---------- DATASET

/-- The instruction that the opcode of a Hexah word names, its zero fields zero. -/
def hexahForm (slot : BitVec 6) (env : Env) (test : Bool) (w : Word64) : Option Instr :=
  let h := HexWord.of w
  match h.op.toNat with
  | 0x1 => grd (h.okR false false false) (.endProg slot)
  | 0x2 => grd (h.okR true false false) (.gtc slot h.rd)
  | 0x10 => grd (h.okR true true true) (.add slot h.rd h.ra h.rb)
  | 0x11 => grd (h.okR true true true) (.sub slot h.rd h.ra h.rb)
  | 0x12 => grd (h.okR true true true) (.mul slot h.rd h.ra h.rb)
  | 0x13 => grd (h.okR true true true) (.mulhu slot h.rd h.ra h.rb)
  | 0x14 => grd (h.okR true true true) (.divu slot h.rd h.ra h.rb)
  | 0x15 => grd (h.okR true true true) (.remu slot h.rd h.ra h.rb)
  | 0x16 => grd (h.okR true true true) (.and slot h.rd h.ra h.rb)
  | 0x17 => grd (h.okR true true true) (.or slot h.rd h.ra h.rb)
  | 0x18 => grd (h.okR true true true) (.xor slot h.rd h.ra h.rb)
  | 0x19 => grd (h.okR true true true) (.shl slot h.rd h.ra h.rb)
  | 0x1a => grd (h.okR true true true) (.shr slot h.rd h.ra h.rb)
  | 0x1b => grd (h.okR true true true) (.sar slot h.rd h.ra h.rb)
  | 0x1c => grd (h.okR true true true) (.slt slot h.rd h.ra h.rb)
  | 0x1d => grd (h.okR true true true) (.sltu slot h.rd h.ra h.rb)
  | 0x1e => grd (h.okR true true true) (.seq slot h.rd h.ra h.rb)
  | 0x20 => grd (h.okI true true false) (.addi slot h.rd h.ra h.low)
  | 0x21 => grd (h.okI true true false) (.andi slot h.rd h.ra h.low)
  | 0x22 => grd (h.okI true true false) (.ori slot h.rd h.ra h.low)
  | 0x23 => grd (h.okI true true false) (.xori slot h.rd h.ra h.low)
  | 0x24 => grd (h.okI true true false) (.shli slot h.rd h.ra h.low)
  | 0x25 => grd (h.okI true true false) (.shri slot h.rd h.ra h.low)
  | 0x26 => grd (h.okI true true false) (.sari slot h.rd h.ra h.low)
  | 0x27 => grd (h.okI true false false) (.movi slot h.rd h.low)
  | 0x28 => grd (h.okI true true false) (.ldih slot h.rd h.ra h.low)
  | 0x30 => grd (h.okI false true true) (.beq slot h.ra h.rb h.low)
  | 0x31 => grd (h.okI false true true) (.bne slot h.ra h.rb h.low)
  | 0x32 => grd (h.okI false true true) (.blt slot h.ra h.rb h.low)
  | 0x33 => grd (h.okI false true true) (.bge slot h.ra h.rb h.low)
  | 0x34 => grd (h.okI false true true) (.bltu slot h.ra h.rb h.low)
  | 0x35 => grd (h.okI false true true) (.bgeu slot h.ra h.rb h.low)
  | 0x36 => grd (h.okI true false false) (.jal slot h.rd h.low)
  | 0x37 => grd (h.okR true true false) (.jr slot h.rd h.ra)
  | 0x40 => grd (h.okI true true false) (.ld slot h.rd h.ra h.low env)
  | 0x41 => grd (h.okI true true false) (.lw slot h.rd h.ra h.low env)
  | 0x42 => grd (h.okI false true true) (.st slot h.ra h.rb h.low)
  | 0x43 => grd (h.okI false true true) (.sw slot h.ra h.rb h.low)
  | 0x50 => grd (h.okS true false) (.rds slot h.rd h.set)
  | 0x51 => grd (h.okS true false) (.rdst slot h.rd h.set)
  | 0x52 => grd (h.okS false true) (.stage slot h.ra h.set)
  | 0x53 => grd (h.okS false true) (.wri slot h.ra h.set)
  | 0x54 => grd (h.okR true false false) (.check slot h.rd)
  | 0x55 => grd (h.okI true false false) (.commit slot h.rd h.low)
  | 0x56 => grd (h.okR false false false) (.abandon slot)
  | 0x60 => grd (h.okR false true false) (.ctxsel slot h.ra)
  | 0x61 => grd (h.okI true true true) (.ctxnew slot h.rd h.ra h.rb h.low)
  | 0x62 => grd (h.okR true true false) (.ctxdel slot h.rd h.ra)
  | 0x63 => grd (h.okR true true true) (.qcreate slot h.rd h.ra h.rb env)
  | 0x64 => if h.okI true true false then (match h.low.toNat with
      | 0 => some (.qctlEnable slot h.rd h.ra)
      | 1 => some (.qctlDisable slot h.rd h.ra)
      | 2 => some (.qctlStop slot h.rd h.ra)
      | 3 => some (.qctlDestroy slot h.rd h.ra)
      | _ => none) else none
  | 0x65 => grd (h.okR false true true) (.gseed slot h.ra h.rb)
  | 0x70 => grd (h.okR true true false) (.launch slot h.rd h.ra env)
  | 0x71 => grd (h.okR true false false) (.sctr slot h.rd)
  | 0x72 => grd (h.okR true true false) (.sset slot h.rd h.ra)
  | 0x73 => grd (h.okR true true true) (.syadd slot h.rd h.ra h.rb)
  | 0x74 => grd (h.okR false true true) (.syset slot h.ra h.rb)
  | 0x75 => grd (h.okR true true false) (.syrd slot h.rd h.ra)
  | 0x76 => grd (h.okI true true true) (.wait slot h.rd h.ra h.rb h.low)
  | 0x80 => grd (h.okR false false false) (.fence slot)
  | 0x81 => if h.okI true true false then (match h.low.toNat with
      | 0 => some (.resetContext slot h.rd h.ra)
      | 1 => some (.resetJobTag slot h.rd h.ra)
      | 2 => some (.resetEngine slot h.rd h.ra)
      | 3 => some (.resetPartition slot h.rd h.ra)
      | 4 => some (.resetChip slot h.rd h.ra)
      | 5 => some (.resetPowerCycle slot h.rd h.ra)
      | _ => none) else none
  | 0x90 => grd (h.okI true true false) (.pwrdom slot h.rd h.ra h.low)
  | 0x91 => grd (h.okI false false false) (.acct slot h.low)
  | 0x92 => grd (h.okR false true false) (.tsnap slot h.ra)
  | 0xa0 => grd (h.okR true true true) (.binst slot h.rd h.ra h.rb env)
  | 0xa1 => grd (h.okI false false false) (.bkey slot h.low)
  | 0xa2 => grd (h.okR true true false) (.bdeep slot h.rd h.ra)
  | 0xa3 => grd (h.okI true true false) (.cstate slot h.rd h.ra h.low test)
  | 0xa8 => grd (h.okI true true true) (.fkey slot h.rd h.ra h.rb h.low env)
  | 0xa9 => grd (h.okR true true false) (.fcop slot h.rd h.ra)
  | 0xb0 => grd (h.okI false true true) (.log slot h.ra h.rb h.low env)
  | 0xb1 => grd (h.okR true true true) (.send slot h.rd h.ra h.rb env)
  | _ => none

/-- The instruction of a Hexah word in slot `slot`; none for an undefined word (07 R245).  `env` and `test` are what the device
observes where the instruction reads memory or tests a cluster. -/
def decodeHexah (slot : BitVec 6) (env : Env) (test : Bool) (w : Word64) : Option Instr :=
  (hexahForm slot env test w).filter Instr.wf

/-- A word of format R. -/
def hexR (op : BitVec 8) (rd ra rb : BitVec 5) : Word64 := HexWord.word ⟨op, rd, ra, rb, 0, 0⟩
/-- A word of format I or B. -/
def hexI (op : BitVec 8) (rd ra rb : BitVec 5) (i : BitVec 32) : Word64 := HexWord.word ⟨op, rd, ra, rb, 0, i⟩
/-- A word of format S. -/
def hexS (op : BitVec 8) (rd ra : BitVec 5) (x : SetRef) : Word64 :=
  HexWord.word ⟨op, rd, ra, x.rb, x.blk ++ x.idx.extractLsb' 8 4,
    x.idx.extractLsb' 0 8 ++ BitVec.ofBool x.indexed ++ 0#23⟩

/-- The word of a Hexah instruction; none for another command. -/
def encodeHexah : Instr → Option Word64
  | .add _ rd ra rb => some (hexR 0x10 rd ra rb)
  | .sub _ rd ra rb => some (hexR 0x11 rd ra rb)
  | .mul _ rd ra rb => some (hexR 0x12 rd ra rb)
  | .mulhu _ rd ra rb => some (hexR 0x13 rd ra rb)
  | .divu _ rd ra rb => some (hexR 0x14 rd ra rb)
  | .remu _ rd ra rb => some (hexR 0x15 rd ra rb)
  | .and _ rd ra rb => some (hexR 0x16 rd ra rb)
  | .or _ rd ra rb => some (hexR 0x17 rd ra rb)
  | .xor _ rd ra rb => some (hexR 0x18 rd ra rb)
  | .shl _ rd ra rb => some (hexR 0x19 rd ra rb)
  | .shr _ rd ra rb => some (hexR 0x1a rd ra rb)
  | .sar _ rd ra rb => some (hexR 0x1b rd ra rb)
  | .slt _ rd ra rb => some (hexR 0x1c rd ra rb)
  | .sltu _ rd ra rb => some (hexR 0x1d rd ra rb)
  | .seq _ rd ra rb => some (hexR 0x1e rd ra rb)
  | .gtc _ rd => some (hexR 0x2 rd 0 0)
  | .jr _ rd ra => some (hexR 0x37 rd ra 0)
  | .endProg _ => some (hexR 0x1 0 0 0)
  | .check _ rd => some (hexR 0x54 rd 0 0)
  | .abandon _ => some (hexR 0x56 0 0 0)
  | .ctxsel _ ra => some (hexR 0x60 0 ra 0)
  | .ctxdel _ rd ra => some (hexR 0x62 rd ra 0)
  | .qcreate _ rd ra rb _ => some (hexR 0x63 rd ra rb)
  | .gseed _ ra rb => some (hexR 0x65 0 ra rb)
  | .launch _ rd ra _ => some (hexR 0x70 rd ra 0)
  | .sctr _ rd => some (hexR 0x71 rd 0 0)
  | .sset _ rd ra => some (hexR 0x72 rd ra 0)
  | .syadd _ rd ra rb => some (hexR 0x73 rd ra rb)
  | .syset _ ra rb => some (hexR 0x74 0 ra rb)
  | .syrd _ rd ra => some (hexR 0x75 rd ra 0)
  | .fence _ => some (hexR 0x80 0 0 0)
  | .tsnap _ ra => some (hexR 0x92 0 ra 0)
  | .binst _ rd ra rb _ => some (hexR 0xa0 rd ra rb)
  | .bdeep _ rd ra => some (hexR 0xa2 rd ra 0)
  | .fcop _ rd ra => some (hexR 0xa9 rd ra 0)
  | .send _ rd ra rb _ => some (hexR 0xb1 rd ra rb)
  | .addi _ rd ra i => some (hexI 0x20 rd ra 0 i)
  | .andi _ rd ra i => some (hexI 0x21 rd ra 0 i)
  | .ori _ rd ra i => some (hexI 0x22 rd ra 0 i)
  | .xori _ rd ra i => some (hexI 0x23 rd ra 0 i)
  | .shli _ rd ra i => some (hexI 0x24 rd ra 0 i)
  | .shri _ rd ra i => some (hexI 0x25 rd ra 0 i)
  | .sari _ rd ra i => some (hexI 0x26 rd ra 0 i)
  | .movi _ rd i => some (hexI 0x27 rd 0 0 i)
  | .ldih _ rd ra i => some (hexI 0x28 rd ra 0 i)
  | .beq _ ra rb i => some (hexI 0x30 0 ra rb i)
  | .bne _ ra rb i => some (hexI 0x31 0 ra rb i)
  | .blt _ ra rb i => some (hexI 0x32 0 ra rb i)
  | .bge _ ra rb i => some (hexI 0x33 0 ra rb i)
  | .bltu _ ra rb i => some (hexI 0x34 0 ra rb i)
  | .bgeu _ ra rb i => some (hexI 0x35 0 ra rb i)
  | .jal _ rd i => some (hexI 0x36 rd 0 0 i)
  | .ld _ rd ra i _ => some (hexI 0x40 rd ra 0 i)
  | .lw _ rd ra i _ => some (hexI 0x41 rd ra 0 i)
  | .st _ ra rb i => some (hexI 0x42 0 ra rb i)
  | .sw _ ra rb i => some (hexI 0x43 0 ra rb i)
  | .commit _ rd i => some (hexI 0x55 rd 0 0 i)
  | .ctxnew _ rd ra rb i => some (hexI 0x61 rd ra rb i)
  | .wait _ rd ra rb i => some (hexI 0x76 rd ra rb i)
  | .pwrdom _ rd ra i => some (hexI 0x90 rd ra 0 i)
  | .acct _ i => some (hexI 0x91 0 0 0 i)
  | .bkey _ i => some (hexI 0xa1 0 0 0 i)
  | .cstate _ rd ra i _ => some (hexI 0xa3 rd ra 0 i)
  | .fkey _ rd ra rb i _ => some (hexI 0xa8 rd ra rb i)
  | .log _ ra rb i _ => some (hexI 0xb0 0 ra rb i)
  | .rds _ r x => some (hexS 0x50 r 0 x)
  | .rdst _ r x => some (hexS 0x51 r 0 x)
  | .stage _ r x => some (hexS 0x52 0 r x)
  | .wri _ r x => some (hexS 0x53 0 r x)
  | .qctlEnable _ rd ra => some (hexI 0x64 rd ra 0 0)
  | .qctlDisable _ rd ra => some (hexI 0x64 rd ra 0 1)
  | .qctlStop _ rd ra => some (hexI 0x64 rd ra 0 2)
  | .qctlDestroy _ rd ra => some (hexI 0x64 rd ra 0 3)
  | .resetContext _ rd ra => some (hexI 0x81 rd ra 0 0)
  | .resetJobTag _ rd ra => some (hexI 0x81 rd ra 0 1)
  | .resetEngine _ rd ra => some (hexI 0x81 rd ra 0 2)
  | .resetPartition _ rd ra => some (hexI 0x81 rd ra 0 3)
  | .resetChip _ rd ra => some (hexI 0x81 rd ra 0 4)
  | .resetPowerCycle _ rd ra => some (hexI 0x81 rd ra 0 5)
  | _ => none

/-! ### Thread words -/

/-- The fields of a word of format T3 (10 Table 10.2). -/
def t3Of (w : Word64) : T3 :=
  ⟨w.extractLsb' 52 4, w.extractLsb' 46 6, w.extractLsb' 40 6, w.extractLsb' 34 6, w.extractLsb' 28 6, w.extractLsb' 20 8⟩
/-- The fields of a word of format TI. -/
def tiOf (w : Word64) : TI := ⟨w.extractLsb' 52 4, w.extractLsb' 46 6, w.extractLsb' 40 6, w.extractLsb' 32 8, w.extractLsb' 0 32⟩
/-- The fields of a word of format TB. -/
def tbOf (w : Word64) : TB := ⟨w.extractLsb' 40 3, w.extractLsb' 0 32⟩
/-- The fields of a word of format TM. -/
def tmOf (w : Word64) : TM :=
  ⟨w.extractLsb' 49 3, w.extractLsb' 46 3, w.extractLsb' 43 3, w.extractLsb' 34 6, w.extractLsb' 28 6, w.extractLsb' 20 8⟩

/-- The word of an opcode in format T3. -/
def t3Word (f : T3) (op : BitVec 8) : Word64 := op ++ f.guard ++ f.rd ++ f.ra ++ f.rb ++ f.rc ++ f.mod ++ 0#20
/-- The word of an opcode in format TI. -/
def tiWord (f : TI) (op : BitVec 8) : Word64 := op ++ f.guard ++ f.rd ++ f.ra ++ f.mod ++ f.imm
/-- The word of an opcode in format TB. -/
def tbWord (f : TB) (op : BitVec 8) : Word64 := op ++ 0#13 ++ f.pk ++ 0#8 ++ f.off
/-- The word of an opcode in format TM. -/
def tmWord (f : TM) (op : BitVec 8) : Word64 := op ++ 0#4 ++ f.md ++ f.ma ++ f.mb ++ 0#3 ++ f.ga ++ f.gb ++ f.mod ++ 0#20

/-- Bits [19:0] are 0 in format T3. -/
def low20 (w : Word64) : Bool := w.extractLsb' 0 20 == 0
/-- The bits that format TB shows as 0. -/
def tbZero (w : Word64) : Bool := w.extractLsb' 43 13 == 0 && w.extractLsb' 32 8 == 0
/-- The bits that format TM shows as 0. -/
def tmZero (w : Word64) : Bool := w.extractLsb' 52 4 == 0 && w.extractLsb' 40 3 == 0 && low20 w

--------------------

- [WORK INSTRUCTION]:
If a line in the data contains the string "divu", copy it.

- [REPLY]:
  | 0x14 => grd (h.okR true true true) (.divu slot h.rd h.ra h.rb)
  | .divu _ rd ra rb => some (hexR 0x14 rd ra rb)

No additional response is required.